Apperceptual comments on an interesting problem in one of his blog posts [not online anymore]. He is discussing the importance of high order co-occurrences on word similarity measures in LSA. The part that interested me was the discussion of Singular Value Decomposition (SVD). My interpretation has always been that SVD’s most useful characteristic was to amplify the information content and reduces noise. Certainly an interesting question that comes to mind is, how to measure such an improvement. A dimensional reduction (or for that matter any noise reduction) is only useful when applied appropriately or it falls short of its ability or worse reduces the (useful) information content. To test this run a semantic vector space with increasingly harsh dimensional reduction on the vector space. The vectors start focusing, then clumping until the reduction is too high and they collapse on a handful of dimensions.

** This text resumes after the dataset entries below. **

/-- The code of an X or Y register: 4 to 11. -/
def XYReg.code : XYReg → BitVec 4
  | .x n => (1 : BitVec 2) ++ n.bits
  | .y n => (2 : BitVec 2) ++ n.bits

/-- The X or Y register of a code: none for 0 to 3 and 12 to 15. -/
def XYReg.ofCode? (c : BitVec 4) : Option XYReg :=
  let n := Idx.ofBits (c.extractLsb' 0 2)
  match (c.extractLsb' 2 2).toNat with
  | 1 => some (.x n)
  | 2 => some (.y n)
  | _ => none

/-- The code of a condition (R87). -/
def Cond.code : Cond → BitVec 3
  | .eq => 0
  | .ne => 1
  | .cs => 2
  | .cc => 3
  | .lt => 4
  | .gt => 5
  | .ge => 6
  | .le => 7

/-- The condition of a code (R87). -/
def Cond.ofCode (c : BitVec 3) : Cond :=
  match c.toNat with
  | 0 => .eq
  | 1 => .ne
  | 2 => .cs
  | 3 => .cc
  | 4 => .lt
  | 5 => .gt
  | 6 => .ge
  | _ => .le

/-! ### Reserved encodings (R104) -/

/-- Why bytes are not an instruction. -/
inductive Reject
  /-- Opcode $1E, "spare". -/
  | spareOpcode
  /-- A mode that R81 marks reserved. -/
  | reservedMode
  /-- A must-be-zero bit of the instruction word is 1. -/
  | mustBeZero
  /-- A register code that the form does not admit. -/
  | registerCode
  /-- Bits 15:8 of `ext1` are not zero in JMP24 or CALL24. -/
  | bankHighByte
  /-- The bytes end before the instruction does. -/
  | truncated
deriving DecidableEq, Repr

/-! ### Constructors picked by a field -/

/-- The Scc of a condition (R235). -/
def sccInstr : Cond → Gpr → Word → Instr
  | .eq => .seq
  | .ne => .sne
  | .cs => .scs
  | .cc => .scc
  | .lt => .slt
  | .gt => .sgt
  | .ge => .sge
  | .le => .sle

/-- The short branch of a condition (R245). -/
def bccSInstr : Cond → Imm5 → Instr
  | .eq => .beqS
  | .ne => .bneS
  | .cs => .bcsS
  | .cc => .bccS
  | .lt => .bltS
  | .gt => .bgtS
  | .ge => .bgeS
  | .le => .bleS

/-- The long branch of a condition (R245). -/
def bccLInstr : Cond → Word → Instr
  | .eq => .beqL
  | .ne => .bneL
  | .cs => .bcsL
  | .cc => .bccL
  | .lt => .bltL
  | .gt => .bgtL
  | .ge => .bgeL
  | .le => .bleL

/-- The LOOKUP of a table number: one of the 14 named operations (R90, R201), else the custom form. -/
def lookupInstr (t : BitVec 7) (n : Idx) : Instr :=
  match t.toNat with
  | 2 => .shl4 n
  | 3 => .shr4 n
  | 4 => .asr4 n
  | 5 => .asr8 n
  | 6 => .mulb n
  | 7 => .recip n
  | 8 => .shl n
  | 9 => .shr n
  | 10 => .asr n
  | 11 => .rol n
  | 12 => .ror n
  | 13 => .swapb n
  | 14 => .high n
  | 15 => .low n
  | _ => .lookup t n

/-! ### Decoding, opcode group by opcode group -/

/-- `i` if the must-be-zero bits are zero (R104). -/
def ifZero {w : Nat} (bits : BitVec w) (i : Except Reject Instr) : Except Reject Instr :=
  if bits = 0 then i else .error .mustBeZero

/-- `k` of the operand if its code is admitted (R104). -/
def withCode {α : Type} (o : Option α) (k : α → Except Reject Instr) : Except Reject Instr :=
  match o with
  | some a => k a
  | none => .error .registerCode

/-- Opcode $00 (R89). -/
def decodeMisc (iw : Word) : Except Reject Instr :=
  match (fMode iw).toNat with
  | 0 => ifZero (fOperand iw) (.ok .nop)
  | 1 => ifZero (fBit8 iw) (.ok (.halt (iw.extractLsb' 0 8)))
  | _ => .error .reservedMode

/-- The table number T of a LOOKUP: `{iw[8:4], iw[10:9]}` (R90). -/
def lookupTable (iw : Word) : BitVec 7 := iw.extractLsb' 4 5 ++ fMode iw

/-- Opcode $01 (R90). -/
def decodeLookup (iw : Word) : Except Reject Instr :=
  ifZero (fM iw) (.ok (lookupInstr (lookupTable iw) (Idx.ofBits (fN iw))))

/-- Opcode $02 (R91). -/
def decodeIncDec (iw : Word) : Except Reject Instr :=
  match (fMode iw).toNat with
  | 0 => ifZero (fA iw) (.ok (.incXY (Idx.ofBits (fB iw)) (fI iw)))
  | 1 => ifZero (fA iw) (.ok (.decXY (Idx.ofBits (fB iw)) (fI iw)))
  | _ => .error .reservedMode

/-- Opcode $03 (R92): B is the destination pair, A the source pair. -/
def decodeLea (iw e1 : Word) : Except Reject Instr :=
  let n := Idx.ofBits (fB iw)
  let m := Idx.ofBits (fA iw)
  match (fMode iw).toNat with
  | 0 => ifZero (fI iw) (.ok (.leaCopy n m))
  | 1 => ifZero (fFM iw) (.ok (.leaIdx n m (Idx.ofBits (fN iw))))
  | 2 => ifZero (fA iw) (ifZero (fI iw) (.ok (.leaPc n e1)))
  | _ => .ok (.leaOff n m (fI iw))

/-- Opcode $04 (R93). -/
def decodeScc (iw e1 : Word) : Except Reject Instr :=
  match (fMode iw).toNat with
  | 0 => ifZero (fScc iw) (withCode (Gpr.ofCode? (fR iw)) fun dst => .ok (sccInstr (Cond.ofCode (fCS iw)) dst e1))
  | _ => .error .reservedMode

/-- Opcode $05 (R94). -/
def decodeMove (iw : Word) : Except Reject Instr :=
  match (fMode iw).toNat with
  | 0 => ifZero (fFM iw) (withCode (MoveDst.ofCode? (fR iw)) fun dst => .ok (.moveD dst (Idx.ofBits (fN iw))))
  | 1 => ifZero (fF iw) (withCode (MoveDst.ofCode? (fR iw)) fun dst =>
      withCode (MoveSrc.ofCode? (fS iw)) fun src => .ok (.moveS dst src))
  | 2 => ifZero (fF iw) (withCode (Gpr.ofCode? (fR iw)) fun g =>
      match g with
      | .d n => withCode (XYReg.ofCode? (fS iw)) fun r => .ok (.swapD n r)
      | _ => .error .registerCode)
  | _ => ifZero (fF iw) (withCode (XYReg.ofCode? (fR iw)) fun a =>
      withCode (XYReg.ofCode? (fS iw)) fun b => .ok (.swapXY a b))

/-- Opcode $06 (R95). -/
def decodePush (iw : Word) : Except Reject Instr :=
  let p := Idx.ofBits (fN iw)
  match (fMode iw).toNat with
  | 0 => ifZero (fFM iw) (withCode (StackReg.ofCode? (fR iw)) fun r => .ok (.pushReg r p))
  | 1 => ifZero (fR iw) (ifZero (fFM iw) (.ok (.pushD p)))
  | 2 => ifZero (fA iw) (ifZero (fFM iw) (.ok (.pushXY (Idx.ofBits (fB iw)) p)))
  | _ => ifZero (fB iw) (.ok (.pushImm5 (fI iw) (Idx.ofBits (fA iw))))

/-- Opcode $07 (R96). -/
def decodePop (iw e1 : Word) : Except Reject Instr :=
  let p := Idx.ofBits (fN iw)
  match (fMode iw).toNat with
  | 0 => ifZero (fFM iw) (withCode (StackReg.ofCode? (fR iw)) fun r => .ok (.popReg r p))
  | 1 => ifZero (fR iw) (ifZero (fFM iw) (.ok (.popD p)))
  | 2 => ifZero (fA iw) (ifZero (fFM iw) (.ok (.popXY (Idx.ofBits (fB iw)) p)))
  | _ => ifZero (fR iw) (ifZero (fFM iw) (.ok (.pushi e1 p)))

/-- Opcodes $08 to $0E and $10 (R97), by the constructors of the four modes. -/
def decodeAlu (reg : Gpr → Gpr → Instr) (mem : Gpr → Idx → Instr) (imm5 : Gpr → Imm5 → Instr)
    (imm16 : Gpr → Word → Instr) (iw e1 : Word) : Except Reject Instr :=
  withCode (Gpr.ofCode? (fR iw)) fun dst =>
    match (fMode iw).toNat with
    | 0 => ifZero (fF iw) (withCode (Gpr.ofCode? (fS iw)) fun src => .ok (reg dst src))
    | 1 => ifZero (fFM iw) (.ok (mem dst (Idx.ofBits (fN iw))))
    | 2 => .ok (imm5 dst (fI iw))
    | _ => ifZero (fI iw) (.ok (imm16 dst e1))

/-- Opcode $0F (R98). -/
def decodeNot (iw : Word) : Except Reject Instr :=
  match (fMode iw).toNat with
  | 0 => ifZero (fF iw) (withCode (Gpr.ofCode? (fR iw)) fun dst =>
      withCode (Gpr.ofCode? (fS iw)) fun src => .ok (.notReg dst src))
  | 1 => ifZero (fFM iw) (withCode (Gpr.ofCode? (fR iw)) fun dst => .ok (.notMem dst (Idx.ofBits (fN iw))))
  | 2 => ifZero (fI iw) (withCode (Gpr.ofCode? (fR iw)) fun dst => .ok (.notSelf dst))
  | _ => .error .reservedMode

/-- Opcode $11 (R99). -/
def decodeBranch (iw e1 : Word) : Except Reject Instr :=
  match (fMode iw).toNat with
  | 0 => ifZero (fBit8 iw) (.ok (bccSInstr (Cond.ofCode (fCB iw)) (fI iw)))
  | 1 => ifZero (fBit8 iw) (ifZero (fI iw) (.ok (bccLInstr (Cond.ofCode (fCB iw)) e1)))
  | 2 => ifZero (fR iw) (.ok (.braS (fI iw)))
  | _ => ifZero (fOperand iw) (.ok (.braL e1))

/-- `k` of the 24-bit address in two extension words, if bits 15:8 of the first are zero (R85). -/
def withAddr (e1 e2 : Word) (k : Addr → Instr) : Except Reject Instr :=
  if hiByte e1 = 0 then .ok (k (mkAddr (loByte e1) e2)) else .error .bankHighByte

The two other points he makes are latent meaning being embedded in the columns of the matrix as well as high order co-occurences. Latter appears to be disputed by Landauer and as explained by Apperceptual appears to have little influence. I am not certain how much difference there is between latent meaning and high order co-occurrences. It might very well be that these two are closely linked if not the same. If one thinks about Hinrich Schütze’s Automatic word sense discrimination it seems to make a similar point with context and second order co-occurences. Assuming the context of a word is similar to the mentioned columns and the contained latent meanings then one could argue that they are nothing more than high order co-occurrences. To be honest it is not a completely accurate comparison as Schütze bases his work on a HAL matrix and not LSA.